The Kubernetes documentation treats nodeSelector as a simpler predecessor. New workloads that need any kind of node targeting should use node affinity. The nodeSelector field still works and is not deprecated, but it cannot be extended to express anything beyond exact label matches.
Things that go wrong
Node affinity problems usually show up as pods stuck in Pending or pods landing on nodes that seem wrong. Both are usually a labelling issue.
Labels not applied to nodes
Node affinity rules match against node labels. If the labels you are matching against do not exist on the nodes, the rule either causes the pod to stay Pending forever (required) or is silently ignored (preferred). Always verify that the expected labels are present with kubectl get nodes --show-labels before writing affinity rules that depend on them.
Confusing affinity with anti-affinity
Node affinity attracts pods to nodes. Pod anti-affinity repels pods away from other pods. The two are separate concepts with separate fields. A common mistake is trying to use node affinity to spread pods across nodes, which is actually a job for pod topology spread constraints.
IgnoredDuringExecution misconception
Both affinity types say IgnoredDuringExecution. This means if a node's labels change after a pod is already running there, the pod is not evicted. The affinity is only evaluated at scheduling time. A pod placed on a matching node stays there even if the node later loses the label that qualified it.
Overly specific required rules
A required affinity that matches only one or two nodes in the whole cluster creates a single point of failure for scheduling. If those nodes are full or unavailable, the pod cannot be placed anywhere. For most workloads, preferred rules with fallback behaviour are more resilient than hard requirements on narrow node sets.
Where it fits
Node affinity sits within the broader set of scheduling controls Kubernetes provides. It is the mechanism for expressing constraints about the node itself: what hardware it has, what zone it is in, what pool it belongs to. It does not say anything about the relationship between pods.

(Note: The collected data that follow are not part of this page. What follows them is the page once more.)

-- ==== Sys2Proof/Laws/Frames.lean ====
section
/-! SUPPORT. What each operation of the model can change: one lemma per operation, each an instance of Keeps. The lemma
f_keeps says that f changes no part outside the list in its premise, in the form that simp uses to drop f from a chain. -/

namespace Sys2Proof.Machine
@[simp] theorem setPending_keeps {k : List Part} {s : State} (a0) (t : State) (w : within [.launch] k = true) :
    Keeps k s (setPending a0 t) ↔ Keeps k s t :=
  Keeps.iff_of (k := [.launch]) (by
    unfold setPending; simp +decide) w

@[simp] theorem abandonLaunch_keeps {k : List Part} {s : State}  (t : State) (w : within [.launch] k = true) :
    Keeps k s (abandonLaunch t) ↔ Keeps k s t :=
  Keeps.iff_of (k := [.launch]) (by
    unfold abandonLaunch; (repeat' split) <;> simp +decide) w

@[simp] theorem enqueueEvent_keeps {k : List Part} {s : State} (a0) (a1) (a2) (a3) (t : State) (w : within [.mb] k = true) :
    Keeps k s (enqueueEvent a0 a1 a2 a3 t) ↔ Keeps k s t :=
  Keeps.iff_of (k := [.mb]) (by
    unfold enqueueEvent; simp +decide) w

@[simp] theorem setCause_keeps {k : List Part} {s : State} (a0) (t : State) (w : within [.mb] k = true) :
    Keeps k s (setCause a0 t) ↔ Keeps k s t :=
  Keeps.iff_of (k := [.mb]) (by
    unfold setCause; simp +decide) w

@[simp] theorem postCpl_keeps {k : List Part} {s : State} (a0) (a1) (a2) (a3) (a4) (t : State) (w : within [.mb] k = true) :
    Keeps k s (postCpl a0 a1 a2 a3 a4 t) ↔ Keeps k s t :=
  Keeps.iff_of (k := [.mb]) (by
    unfold postCpl; simp +decide) w

@[simp] theorem abortCommands_keeps {k : List Part} {s : State} (a0) (t : State) (w : within [.mb] k = true) :
    Keeps k s (abortCommands a0 t) ↔ Keeps k s t :=
  Keeps.iff_of (k := [.mb]) (by
    fun_induction abortCommands a0 t <;> first
      | (simp +decide; done)
      | (rename_i ih; exact Keeps.trans (by simp +decide) ih)) w

@[simp] theorem mapRun_keeps {k : List Part} {s : State} (a0) (t : State) (w : within [.ctl] k = true) :
    Keeps k s (mapRun a0 t) ↔ Keeps k s t :=
  Keeps.iff_of (k := [.ctl]) (by
    unfold mapRun; (repeat' split) <;> simp +decide) w

@[simp] theorem pldmEvent_keeps {k : List Part} {s : State} (a0) (a1) (t : State) (w : within [.mgmt] k = true) :
    Keeps k s (pldmEvent a0 a1 t) ↔ Keeps k s t :=
  Keeps.iff_of (k := [.mgmt]) (by
    unfold pldmEvent; (repeat' split) <;> simp +decide) w

@[simp] theorem queueControl_keeps {k : List Part} {s : State} (a0) (a1) (t : State) (w : within [.rem] k = true) :
    Keeps k s (queueControl a0 a1 t) ↔ Keeps k s t :=
  Keeps.iff_of (k := [.rem]) (by
    unfold queueControl; simp +decide) w

@[simp] theorem queueControls_keeps {k : List Part} {s : State} (a0) (a1) (t : State) (w : within [.rem] k = true) :
    Keeps k s (queueControls a0 a1 t) ↔ Keeps k s t :=
  Keeps.iff_of (k := [.rem]) (by
    fun_induction queueControls a0 a1 t <;> first
      | (simp +decide; done)
      | (rename_i ih; exact Keeps.trans (by simp +decide) ih)) w

@[simp] theorem rememberGong_keeps {k : List Part} {s : State} (a0) (a1) (a2) (t : State) (w : within [.launch] k = true) :
    Keeps k s (rememberGong a0 a1 a2 t) ↔ Keeps k s t :=
  Keeps.iff_of (k := [.launch]) (by
    unfold rememberGong; simp +decide) w

@[simp] theorem soundGongOn_keeps {k : List Part} {s : State} (a0) (a1) (a2) (a3) (t : State) (w : within [.rem, .launch] k = true) :
    Keeps k s (soundGongOn a0 a1 a2 a3 t) ↔ Keeps k s t :=
  Keeps.iff_of (k := [.rem, .launch]) (by
    unfold soundGongOn; simp +decide) w

@[simp] theorem deviceFaultCore_keeps {k : List Part} {s : State} (a0) (t : State) (w : within [.mb, .ctl, .rem, .launch, .mgmt, .errs] k = true) :
    Keeps k s (deviceFaultCore a0 t) ↔ Keeps k s t :=
  Keeps.iff_of (k := [.mb, .ctl, .rem, .launch, .mgmt, .errs]) (by
    unfold deviceFaultCore; simp +decide) w

@[simp] theorem pushEvents_keeps {k : List Part} {s : State} (l : List Event) (t : State)
    (w : within [.mb, .mem, .ctl, .rem, .launch, .mgmt, .errs] k = true) : Keeps k s (pushEvents l t) ↔ Keeps k s t := by
  refine Keeps.iff_of (k := [.mb, .mem, .ctl, .rem, .launch, .mgmt, .errs]) ?_ w
  induction l generalizing t with
  | nil => unfold pushEvents; simp +decide
  | cons e r ih =>
    unfold pushEvents
    dsimp only
    (repeat' split) <;> first
      | (simp +decide; done)
      | (refine Keeps.trans ?_ (ih _); simp +decide; done)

For constraints between pods, the related mechanism is pod affinity and pod anti-affinity. Pod affinity attracts pods to nodes that are already running certain other pods. Pod anti-affinity repels pods away from nodes running certain others. A web server that wants to be co-located with its cache uses pod affinity. A set of replicas that should spread across failure domains uses pod anti-affinity. The two families of controls address different questions: where is this node versus what else is running near me.

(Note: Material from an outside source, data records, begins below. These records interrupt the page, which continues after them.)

-- ==== Sys2Proof/Laws/Memory.lean ====
section
/-! SUPPORT. Laws of memories and tables: every operation keeps the canonical form, and a read after a write. -/

namespace Sys2Proof.Machine

/-! ## The canonical form -/

/-- Every address of a memory lies above a bound. -/
def above (a : Nat) : Mem → Prop
  | [] => True
  | (k, _) :: _ => a < k

theorem memWf_cons {k : Nat} {b : Byte} {r : Mem} : memWf ((k, b) :: r) = true ↔ b ≠ 0 ∧ above k r ∧ memWf r = true := by
  cases r with
  | nil => simp [memWf, above]
  | cons e r => obtain ⟨k', b'⟩ := e; simp [memWf, above]

@[simp] theorem memWf_nil : memWf [] = true := rfl

theorem above_mono {a b : Nat} {m : Mem} (h : above b m) (g : a ≤ b) : above a m := by
  cases m with
  | nil => trivial
  | cons e r => obtain ⟨k, c⟩ := e; simp only [above] at h ⊢; omega

theorem above_memPut {a c : Nat} {b : Byte} {m : Mem} (h : above c m) (w : memWf m = true) (g : c < a) :
    above c (memPut m a b) := by
  cases m with
  | nil => unfold memPut; split <;> simp [above, g]
  | cons e r =>
    obtain ⟨k, d⟩ := e
    simp only [above] at h
    obtain ⟨_, ha, _⟩ := memWf_cons.1 w
    unfold memPut
    split
    · split <;> simp [above, g, h]
    · split
      · split
        · exact above_mono ha (by omega)
        · simp [above, g]
      · simp [above, h]

/-- Storing a byte keeps the canonical form. -/
@[simp] theorem memWf_memPut {m : Mem} {a : Nat} {b : Byte} (w : memWf m = true) : memWf (memPut m a b) = true := by
  induction m with
  | nil => unfold memPut; split <;> simp_all [memWf]
  | cons e r ih =>
    obtain ⟨k, d⟩ := e
    obtain ⟨hd, ha, hr⟩ := memWf_cons.1 w
    unfold memPut
    split
    · split
      · exact w
      · next h b0 => exact memWf_cons.2 ⟨b0, h, w⟩
    · split
      · next h =>
        split
        · exact hr
        · next b0 => subst h; exact memWf_cons.2 ⟨b0, ha, hr⟩
      · exact memWf_cons.2 ⟨hd, above_memPut ha hr (by omega), ih hr⟩

/-- Storing a byte string keeps the canonical form. -/
@[simp] theorem memWf_memWrite {m : Mem} {a : Nat} {b : List Byte} (w : memWf m = true) :
    memWf (memWrite m a b) = true := by
  induction b generalizing m a with
  | nil => exact w
  | cons x r ih => exact ih (memWf_memPut w)

@[simp] theorem memWf_memPutLe {m : Mem} {a n v : Nat} (w : memWf m = true) : memWf (memPutLe m a n v) = true :=
  memWf_memWrite w

theorem above_filter {c : Nat} {m : Mem} {f : Host.Cell → Bool} (w : memWf m = true) (h : above c m) :
    above c (m.filter f) := by
  induction m with
  | nil => trivial
  | cons e r ih =>
    obtain ⟨k, d⟩ := e
    obtain ⟨_, ha, hr⟩ := memWf_cons.1 w
    simp only [above] at h
    rw [List.filter_cons]
    split
    · exact h
    · exact ih hr (above_mono ha (by omega))

/-- Dropping listed bytes keeps the canonical form. -/
@[simp] theorem memWf_filter {m : Mem} {f : Host.Cell → Bool} (w : memWf m = true) : memWf (m.filter f) = true := by
  induction m with
  | nil => rfl
  | cons e r ih =>
    obtain ⟨k, d⟩ := e
    obtain ⟨hd, ha, hr⟩ := memWf_cons.1 w
    rw [List.filter_cons]
    split
    · exact memWf_cons.2 ⟨hd, above_filter hr ha, ih hr⟩
    · exact ih hr

@[simp] theorem memWf_memClear {m : Mem} {a n : Nat} (w : memWf m = true) : memWf (memClear m a n) = true :=
  memWf_filter w

@[simp] theorem memWf_memMerge {m : Mem} {a : Nat} {src : Mem} (w : memWf m = true) : memWf (memMerge m a src) = true := by
  induction src generalizing m with
  | nil => exact w
  | cons e r ih => exact ih (memWf_memPut w)

@[simp] theorem memWf_memCopy {m : Mem} {a n : Nat} {src : Mem} (w : memWf m = true) :
    memWf (memCopy m a n src) = true := memWf_memMerge (memWf_memClear w)

@[simp] theorem memWf_hostMemory {m : Mem} (w : memWf m = true) : memWf (hostMemory m) = true := memWf_filter w

/-! ## Reading one byte -/

@[simp] theorem memGet_nil (a : Nat) : memGet [] a = 0 := rfl

theorem memGet_above {c a : Nat} {m : Mem} (w : memWf m = true) (h : above c m) (g : a ≤ c) : memGet m a = 0 := by
  induction m with
  | nil => rfl
  | cons e r ih =>
    obtain ⟨k, d⟩ := e
    obtain ⟨_, ha, hr⟩ := memWf_cons.1 w
    simp only [above] at h
    unfold memGet
    rw [if_neg (by omega)]
    exact ih hr (above_mono ha (by omega))

/-- A byte stored is the byte read. -/
theorem memGet_memPut {m : Mem} (w : memWf m = true) (a : Nat) (b : Byte) (c : Nat) :
    memGet (memPut m a b) c = if c = a then b else memGet m c := by
  induction m with
  | nil =>
    unfold memPut
    by_cases h : c = a
    · subst h; split <;> simp_all [memGet]
    · have : ¬ a = c := fun e => h e.symm
      split <;> simp [memGet, this]
  | cons e r ih =>
    obtain ⟨k, d⟩ := e
    obtain ⟨hd, ha, hr⟩ := memWf_cons.1 w
    unfold memPut
    split
    · next hlt =>
      by_cases h : c = a
      · subst h
        have z : memGet ((k, d) :: r) c = 0 := memGet_above (c := c) w (by simpa [above] using hlt) (Nat.le_refl _)
        split
        · next hb => simp [z, hb]
        · simp [memGet]
      · have : ¬ a = c := fun e => h e.symm
        split <;> simp [memGet, this]
    · split
      · next hk =>
        subst hk
        by_cases h : c = a
        · subst h
          split
          · next hb => simp [memGet_above hr ha (Nat.le_refl _), hb]
          · simp [memGet]
        · have : ¬ a = c := fun e => h e.symm
          split <;> simp [memGet, this]
      · simp only [memGet]
        split
        · next hk => rw [if_neg (by omega)]
        · exact ih hr

/-- A byte outside a string that is stored is unchanged, and one inside it is the string's. -/
theorem memGet_memWrite {m : Mem} (w : memWf m = true) (a : Nat) (b : List Byte) (c : Nat) :
    memGet (memWrite m a b) c = if a ≤ c ∧ c < a + b.length then b.getD (c - a) 0 else memGet m c := by
  induction b generalizing m a with
  | nil => rw [if_neg (by simp only [List.length_nil]; omega)]; rfl
  | cons x r ih =>
    unfold memWrite
    rw [ih (memWf_memPut w), memGet_memPut w]
    by_cases h : c = a
    · subst h; rw [if_neg (by omega), if_pos rfl, if_pos (by simp)]; simp
    · by_cases g : a ≤ c ∧ c < a + (r.length + 1)
      · have e : c - a = (c - (a + 1)) + 1 := by omega
        rw [if_pos (by omega), if_pos (by simpa using g), e, List.getD_cons_succ]
      · rw [if_neg (by omega), if_neg h, if_neg (by simpa using g)]

@[simp] theorem length_memRead (m : Mem) (a n : Nat) : (memRead m a n).length = n := by simp [memRead]

/-- Reading back exactly the string that was stored. -/
theorem memRead_memWrite {m : Mem} (w : memWf m = true) (a : Nat) (b : List Byte) :
    memRead (memWrite m a b) a b.length = b := by
  apply List.ext_getElem
  · simp
  · intro i h1 h2
    simp only [memRead, List.getElem_map, List.getElem_range, memGet_memWrite w]
    rw [if_pos (by simp at h1; omega)]
    simp at h1
    simp [h1]

/-- Reading a range that a stored string does not touch. -/
theorem memRead_memWrite_of_disjoint {m : Mem} (w : memWf m = true) {a c n : Nat} {b : List Byte}
    (h : c + n ≤ a ∨ a + b.length ≤ c) : memRead (memWrite m a b) c n = memRead m c n := by
  apply List.ext_getElem
  · simp
  · intro i h1 h2
    simp only [memRead, List.getElem_map, List.getElem_range, memGet_memWrite w]
    simp at h1
    rw [if_neg (by omega)]

/-! ## Tables -/

@[simp] theorem kvGet_kvPut_self {α : Type} (t : KV α) (a : Nat) (v : α) : kvGet? (kvPut t a v) a = some v := by
  induction t with
  | nil => simp [kvPut, kvGet?]
  | cons e r ih =>
    obtain ⟨k, x⟩ := e
    unfold kvPut
    split
    · simp [kvGet?]
    · split
      · simp [kvGet?]
      · rw [kvGet?, if_neg (by omega)]; exact ih

theorem kvGet_kvPut_ne {α : Type} (t : KV α) {a b : Nat} (v : α) (h : b ≠ a) : kvGet? (kvPut t a v) b = kvGet? t b := by
  have h' : ¬ a = b := fun e => h e.symm
  induction t with
  | nil => simp [kvPut, kvGet?, h']
  | cons e r ih =>
    obtain ⟨k, x⟩ := e
    unfold kvPut
    split
    · simp [kvGet?, h']
    · split
      · next e => subst e; simp [kvGet?, h']
      · simp only [kvGet?, ih]

@[simp] theorem length_natLe (n v : Nat) : (natLe n v).length = n := by
  induction n generalizing v with
  | zero => rfl
  | succ n ih => simp [natLe, ih]

@[simp] theorem length_padTo (n : Nat) (b : List Byte) : (padTo n b).length = n := by
  simp [padTo]; omega

/-- A value of n bytes survives its byte order (R7). -/
theorem leNat_natLe (n v : Nat) : leNat (natLe n v) = v % 256 ^ n := by
  induction n generalizing v with
  | zero => simp [natLe, leNat, Nat.mod_one]
  | succ n ih =>
    have e : (BitVec.ofNat 8 v).toNat = v % 256 := by simp
    rw [natLe, leNat, ih, e, Nat.pow_succ, Nat.mul_comm (256 ^ n) 256, Nat.mod_mul]

end Sys2Proof.Machine
end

Topology spread constraints are the newer mechanism for spreading pods evenly across zones and nodes. They replaced the spreading use case that people were previously handling with pod anti-affinity. When the goal is even distribution rather than attraction or repulsion, topology spread constraints express it more clearly. Node affinity remains the right tool when the constraint is about the node's own properties: its hardware, its location, its role in the cluster.